RECORDS:
%%

-- ==== Sys2Proof/Word.lean ====
section
/-!
DEFINITION. The word types of the F128: control-register words, bytes, 48-bit addresses (R3, 00_scope).
-/
namespace Sys2Proof

/-- A control-register word (R3: registers are 32 bits wide, little-endian, aligned to 4 bytes). -/
abbrev Word := BitVec 32

/-- One byte of a memory. -/
abbrev Byte := BitVec 8

/-- An address of the 48-bit address space (R462). -/
abbrev Addr := BitVec 48

/-- A 128-bit vector register of a Mark Engine (chapter "Mark Engines", table of register files). -/
abbrev Vec := BitVec 128

/-- How far `a` lies above `base`, 0 below it. Through Int, so that a large `base` stays a number. -/
def ofs (base a : Nat) : Nat := ((a : Int) - (base : Int)).toNat

/-- Who makes an access to the control region. R464: the host, each engine and each Seam port
hold their own copy of the per-requester registers. -/
inductive Req where
  | host
  | engine (n : Nat)
  | seam (k : Nat)
  deriving DecidableEq, Repr

end Sys2Proof
end

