-- ==== Sys2Proof/Machine/Regs.lean ====
section
/-!
DEFINITION. The register map (chapter 21 and the register tables of every chapter): the address of each
control register, the place of each field, and one row per register saying which bits a write replaces,
which a written 1 clears, and the whole-word reset value.
-/
namespace Sys2Proof.Machine

/-- A bit field of a register: its least significant bit and its width. -/
structure Fld where
  lsb : Nat
  width : Nat
  deriving DecidableEq, Repr

/-- One register of the map: its first address, the strides and counts of its indices (outermost first),
the bits that a write replaces (RW, WL), the bits that a written 1 clears (W1C), the reset word. -/
structure RegRow where
  base : Nat
  dims : List (Nat × Nat)
  rw : Nat
  w1c : Nat
  reset : Nat
  deriving DecidableEq, Repr

/-- Does offset `o` from the row's base fall on an instance of it? -/
def dimsHit : List (Nat × Nat) → Nat → Bool
  | [], o => o == 0
  | (stride, count) :: rest, o => decide (o / stride < count) && dimsHit rest (o % stride)

/-- Does the row hold the register at address `a`? -/
def RegRow.hit (r : RegRow) (a : Nat) : Bool := decide (r.base ≤ a) && dimsHit r.dims (ofs r.base a)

%%

ACTIVITY: Track down every line in the entries that includes the string "field", and copy it.

WRITTEN RESPONSE:
control register, the place of each field, and one row per register saying which bits a write replaces,
/-- A bit field of a register: its least significant bit and its width. -/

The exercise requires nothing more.